I am too lazy to watch the whole video at this point, so for now I'll sum up what (I think) I know on the topic.
Yes, it is customary to convert the
output layer (usually of a classification-type network) to a set of positive numbers adding up to 1. This way they can indeed be interpreted as the probabilities of the input belonging to a specific class. This is often done using
SoftMax function.
Here is an example of SoftMax use. Say you have a NN which determines whether there is a dog present in the input picture. The output layer has 2 values whose range is all over the place. If you get -5 for the dog and -20 for "no dog" is this a strong indication or not? How about 10 and 8? You want to get a reasonable range for making decisions. If you use softmax then (-5,-20) gets mapped to (0.99999969, 0.00000031) and (10,8) to (0.88079708, 0.11920292) -- much easier to interpret IMHO.

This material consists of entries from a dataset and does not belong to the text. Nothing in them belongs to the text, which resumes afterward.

/-- The checks of a private access (01 R14, R21): bounds, alignment, and each word's translation.
(DEDUCED, notes/assumptions/26.md.) -/
def State.probePrivate (s : State) (i : Iss) (acc : Acc) (o : Int) (ea : Dword) (bytes align lane : Nat) (wideAtom : Bool) :
    LaneOut :=
  let size := ((i.wg.map (·.privsz))).getD 0
  if decide (o < 0) || decide ((size : Int) < o + bytes) then badAddr Cause.accessViolation 4 ea
  else if wideAtom || o.toNat % align != 0 then badAddr Cause.misaligned 2 ea
  else
    (List.range (Nat.max 1 (bytes / 4))).foldl (fun r j =>
      r.join (s.probeVa i acc ea (i.privateVa lane (o.toNat + 4 * j)) (Nat.min 4 bytes) false)) (.go [])

/-- The checks of a generic address, by its window (01 R16 to R19). (DEDUCED, notes/assumptions/27.md.) -/
def State.probeGeneric (s : State) (i : Iss) (acc : Acc) (va : Dword) (bytes align lane : Nat) (wideAtom : Bool) :
    LaneOut :=
  if va.extractLsb' 48 16 == 0xFFFE#16 then
    s.probeLocal i acc true ((va.extractLsb' 24 12).setWidth 16 ++ (va.extractLsb' 36 12).setWidth 16)
      ((va.extractLsb' 0 24).toNat : Nat) va bytes align
  else if va.extractLsb' 48 16 == 0xFFFD#16 then
    s.probePrivate i acc ((va.extractLsb' 0 48).toNat : Nat) va bytes align lane wideAtom
  else s.probeGlobal i acc va bytes align

/-- The checks of one lane (10 R307). -/
def State.probe (s : State) (i : Iss) (f : MForm) (acc : Acc) (a b : Dword) (align lane : Nat) : LaneOut :=
  let ea := f.ea a b
  let wideAtom := acc == .atomic && f.bytes == 8
  match f.space.toNat with
  | 0 => s.probeGlobal i acc ea f.bytes align
  | 1 => s.probeGeneric i acc ea f.bytes align lane wideAtom
  | 2 => s.probeLocal i acc false (a.setWidth 32) (f.offset b) ea f.bytes align
  | _ => s.probePrivate i acc ((a.toNat % 2 ^ 32 : Nat) + f.offset b) ea f.bytes align lane wideAtom

/-- The checks of every lane of a mask. -/
def State.probes (s : State) (i : Iss) (f : MForm) (acc : Acc) (align : Nat) (m : Mask) : List (Nat × LaneOut) :=
  let a := i.src f.pairBase f.a 0
  let b := i.src false f.b 0
  (lanesOf m).map fun l => (l, s.probe i f acc (a l) (b l) align l)

/-- The lanes whose outcome passes a test. -/
def lanesWhere (outs : List (Nat × LaneOut)) (p : LaneOut → Bool) : Mask :=
  outs.foldl (fun m o => if p o.2 then m ||| (1#96 <<< o.1) else m) 0

/-- Whether a lane failed a check. -/
def LaneOut.isBad : LaneOut → Bool
  | .bad _ _ _ _ _ => true
  | .broken _ _ => true
  | _ => false

/-- Whether a lane meets a fault that parks it. -/
def LaneOut.isFault : LaneOut → Bool
  | .fault _ => true
  | _ => false

/-- Whether a lane waits for a walk. -/
def LaneOut.isMiss : LaneOut → Bool
  | .miss _ _ _ _ _ => true
  | _ => false

/-- The parts of a lane's access. -/
def LaneOut.pieces : LaneOut → List Piece
  | .go l => l
  | _ => []

/-- Start the walks that lanes wait for (01 R50, R51). (DEDUCED, notes/assumptions/24.md.) -/
def State.walksFor (s : State) (i : Iss) (acc : Acc) (outs : List (Nat × LaneOut)) (scalarMask : Option Mask) : State :=
  outs.foldl (fun s o => match o.2 with
    | .miss stage page ipa r va =>
      s.startWalk (dieOf i.c) (walkOf i.ctx stage page va ipa acc (i.f.priv == 0) i.c i.wi r)
        (.frag i.c i.wi i.fi (scalarMask.getD (1#96 <<< o.1)))
    | _ => s) s

/-- The trap of the lowest lane that failed a check; every such lane in TRAPMASK (01 R15). -/
def Iss.checkTrap (i : Iss) (outs : List (Nat × LaneOut)) : Option TrapReq :=
  let m := lanesWhere outs LaneOut.isBad
  outs.findSome? fun o => match o.2 with
    | .bad c b x y f => some { (i.trapReq c b m x y) with folio := f }
    | .broken slot off =>
      let f := i.core.folio slot
      some { (i.trapReq Cause.folioLost 1 m (handleOf slot f.gen) (BitVec.ofInt 32 off)) with folio := some f.handler }
    | _ => none

/-- The fault IDs of the lanes that fault, each with its lanes, the lowest first (01 R40). -/
def faultRefs (outs : List (Nat × LaneOut)) (scalarMask : Option Mask) : List FidRef :=
  outs.foldl (fun l o => match o.2 with
    | .fault fs => fs.foldl (fun l f =>
        let m : Mask := scalarMask.getD (1#96 <<< o.1)
        if l.any fun r => r.fid == f.1 then l.map fun r => if r.fid == f.1 then { r with lanes := r.lanes ||| m } else r
        else l ++ [faultRef f.1 m f.2.2]) l
    | _ => l) []

/-- Attach the faulting lanes to their entries (01 R51). -/
def State.attachAll (s : State) (i : Iss) (acc : Acc) (outs : List (Nat × LaneOut)) (scalarMask : Option Mask) : State :=
  outs.foldl (fun s o => match o.2 with
    | .fault fs => fs.foldl (fun s f => s.attach (dieOf i.c) f.2.1
        { toAsk := i.ask acc f.2.2, who := .frag i.c i.wi i.fi (scalarMask.getD (1#96 <<< o.1)) }) s
    | _ => s) s

/-! The memory as an access of a warp meets it. -/

/-- The bytes of a line as memory holds them. -/
def State.lineBytes (s : State) (num : Nat) : List Byte := Memory.readBytes s.mem (64 * num) 64

/-- Whether a piece is served by a line its core's data cache holds (03 R95). (DEDUCED, notes/assumptions/122.md.) -/
def State.cdcHit (s : State) (core scope : Nat) (p : Piece) : Bool :=
  match p.loc with
  | .global pa => decide (scope ≤ 2) && FMap.has (s.core core).cdc (pa / 64)
  | .folio _ _ => false

/-- Load a piece (03 R95): at .wp, .wg or .co the data cache serves it, filled on a miss; at .pk or .sy it is read from
its home, a copy in the data cache being replaced. A line read from memory is charged 64 bytes (15 R455).
(DEDUCED, notes/assumptions/122.md.) (DESIGN CHOICE, notes/assumptions/143.md.) -/
def State.loadPiece (s : State) (core scope : Nat) (p : Piece) : Nat × State :=
  match p.loc with
  | .folio _ _ => (s.locRead core p.loc p.bytes, s)
  | .global pa =>
    let s := s.place core pa p.plc p.die
    let num := pa / 64
    match FMap.get (s.core core).cdc num, decide (scope ≤ 2) with
    | some line, true => (leOf ((line.drop (pa % 64)).take p.bytes), s)
    | some _, false => (s.mread pa p.bytes, (s.charge core 64).modCore core fun k => { k with cdc := FMap.set k.cdc num (s.lineBytes num) })
    | none, true => (s.mread pa p.bytes, (s.charge core 64).modCore core fun k => { k with cdc := fillLine k.cdc num (s.lineBytes num) })
    | none, false => (s.mread pa p.bytes, s.charge core 64)

/-- Load the parts of a lane's access, the first lowest. -/
def State.loadPieces (s : State) (core scope : Nat) (l : List Piece) : Nat × State :=
  let r := l.foldl (fun (a : Nat × Nat × State) p =>
    let x := a.2.2.loadPiece core scope p
    (a.1 + x.1 * 2 ^ (8 * a.2.1), a.2.1 + p.bytes, x.2)) (0, 0, s)
  (r.1, r.2.2)

/-- Store a piece: D is set before the write (01 R31). (DESIGN CHOICE, notes/assumptions/143.md.) -/
def State.storePiece (s : State) (core : Nat) (p : Piece) (v : Nat) : State :=
  match p.loc with
  | .folio _ _ => s.locWrite core p.loc p.bytes v
  | .global pa => ((s.place core pa p.plc p.die).setDirty p.dirty).locWrite core p.loc p.bytes v

/-- Store the parts of a lane's access. -/
def State.storePieces (s : State) (core : Nat) (l : List Piece) (v : Nat) : State :=
  (l.foldl (fun (a : Nat × State) p => (a.1 + p.bytes, a.2.storePiece core p (v / 2 ^ (8 * a.1)))) (0, s)).2

/-- The scope an access is performed at: at most .co in local space (04 R133). -/
def pieceScope (scope : Nat) (p : Piece) : Nat :=
  match p.loc with
  | .folio _ _ => Nat.min scope 2
  | .global _ => scope


/-- Apply the warp's quanta whose bytes an access touches, but for those it merges with (04 R147). -/
def State.touch (s : State) (i : Iss) (l : List Piece) (merge : Quantum → Bool) : State :=
  if i.w.quanta.isEmpty then s
  else s.applyQuanta i.c i.wi fun q => !merge q && l.any fun p => q.loc.overlaps q.bytes p.loc p.bytes

/-- A release of the warp at a scope: its quanta of that scope or a narrower one and its compensations (04 R145, R147,
R148). -/
def State.release (s : State) (c w scope : Nat) : State :=
  (s.applyQuanta c w fun q => decide (q.scope ≤ scope)).payComps c w

/-- The oldest discarded quantum that a release at a scope meets, and its trap (02 R82, R86). (DEDUCED, notes/assumptions/28.md.) -/
def Iss.quantumTrap (i : Iss) (scope : Nat) : Option (LostQuantum × TrapReq) :=
  match i.w.lostQuanta.find? fun q => decide (q.scope ≤ scope) with
  | none => none
  | some q => some (q, { (i.trapReq Cause.folioLost 5 i.f.mask q.handle (BitVec.ofNat 32 q.off)) with
      folio := some ((i.core.liveFolio i.ctx q.handle).map (·.2.handler) |>.getD 0) })
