/-- What rebinding does to the old binding (12 R384): its operations end CANCELLED, waits on it trap NOGATHER, and the
slots of warps go. -/
def State.unbind (s : State) (c rec : Nat) : State :=
  let waits := (s.core c).ringWaiters rec
  let s := s.modCore c fun k => { k with
    ops := FMap.mapV k.ops fun _ o => if o.inGath rec then o.fail 3 0 0 else o
    warps := FMap.mapV k.warps fun _ w => { w with reserved := w.reserved.filter fun r => r.1 != rec } }
  waits.foldl (fun s p => s.trapWaiter c p.1 p.2 Cause.engineFault 1 (BitVec.ofNat 32 rec) 0 none) s

/-- grinit.re (12 R384): rebinds a gathering record of the workgroup; D := its index. -/
def execGrinitRe (f : XForm) (s : State) : Answer State :=
  .next (s.onIss fun i => s.scalarDo i f.guard [(f.a, 1), (f.b, 1), (f.c, 1)] fun s =>
    match i.bindGath f true with
    | .inl t => s.raise i t
    | .inr (rec, g) =>
      s.complete (s.unbind i.c rec) i fun k => i.lenient.put32 f.d (BitVec.ofNat 32 rec) { k with gath := FMap.set k.gath rec g })

/-- The FOLIO_LOST trap of a wait on a gathering (02 R86, 12 R387). (DEDUCED, notes/assumptions/58.md.) -/
def State.ringLost (s : State) (i : Iss) (g : Gath) : State :=
  let fo := (s.core i.c).folio (handleSlot g.handle)
  s.raise i { (i.trapReq Cause.folioLost 3 i.f.mask g.handle (BitVec.ofNat 32 (64 * g.off))) with folio := some fo.handler }

/-- Whether the folio of a gathering is lost. -/
def Core.ringGone (k : Core) (g : Gath) : Bool := (k.folio (handleSlot g.handle)).state == .lost

/-- Try a grget (12 R385, 03 R107). (DEDUCED, notes/assumptions/58.md.) -/
def State.tryGet (s : State) (i : Iss) (rec : Nat) (d : Operand) : State :=
  match FMap.get (s.core i.c).gath rec with
  | none => s.raise i (i.noGather (BitVec.ofNat 32 rec))
  | some g =>
    let waits := s.keepWaiting i (.grget rec d)
    if g.fill == 0 then waits
    else
      waits.complete (s.modGath i.c rec fun g => { g with fill := g.fill - 1, held := g.held + 1, ci := (g.ci + 1) % g.count }) i
        (i.lenient.put32 d (BitVec.ofNat 32 (g.slotOff g.ci)))

/-- Try a grput.res (12 R386, 03 R107). -/
def State.tryReserve (s : State) (i : Iss) (rec : Nat) (d : Operand) : State :=
  match FMap.get (s.core i.c).gath rec with
  | none => s.raise i (i.noGather (BitVec.ofNat 32 rec))
  | some g =>
    let waits := s.keepWaiting i (.grputRes rec d)
    if g.free == 0 then waits
    else
      waits.complete ((s.modGath i.c rec Gath.reserve).modWarp i.c i.wi fun w =>
        { w with reserved := w.reserved ++ [(rec, g.pi)] }) i (i.lenient.put32 d (BitVec.ofNat 32 (g.slotOff g.pi)))

/-- An instruction on the gathering record that A names, or the NOGATHER trap (12 R387). -/
def State.onRing (s : State) (i : Iss) (f : XForm) (act : Nat → Gath → State → State) : State :=
  s.scalarDo i f.guard [(f.a, 1)] fun s =>
    let idx := i.s32 f.a 0
    match FMap.get i.core.gath idx.toNat with
    | none => s.raise i (i.noGather idx)
    | some g => act idx.toNat g s

/-- grget (12 R385): takes a filled slot; D := its offset in the folio. -/
def execGrget (f : XForm) (s : State) : Answer State :=
  .next (s.onIss fun i => s.onRing i f fun rec _ s => s.tryGet i rec f.d)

For hidden layers the outputs of "activators" (non-linear components like the sigmoid function) do not have to be in the (0,1) interval. Sigmoid is not the only non-linearity, in fact it is not even the most popular. For reasons I am not familiar with
ReLU, which maps all values to the [imath](0,\infty)[/imath] interval, seems to be more popular. Its close relative
LeakyReLU actually maps to [imath](-\infty,\infty)[/imath]. The use of the sigmoid function and mapping values to (0,1) in the video might be simply the choice of the lecturer (but I haven't watched the whole video).
As for the interpretation of values in hidden layers, it looks to my un-educated eye like a rich and difficult research subject. It might occasionally be easy in a small neural net, like the one presented in the video (again, don't know without watching the whole video), but for actual
useful large networks with hundreds and thousands of hidden layers this might be quite a challenge.
Hope this is helpful, but if not I might try watching the video sometime later (next year?
), and, hopefully, get better idea of the issues there.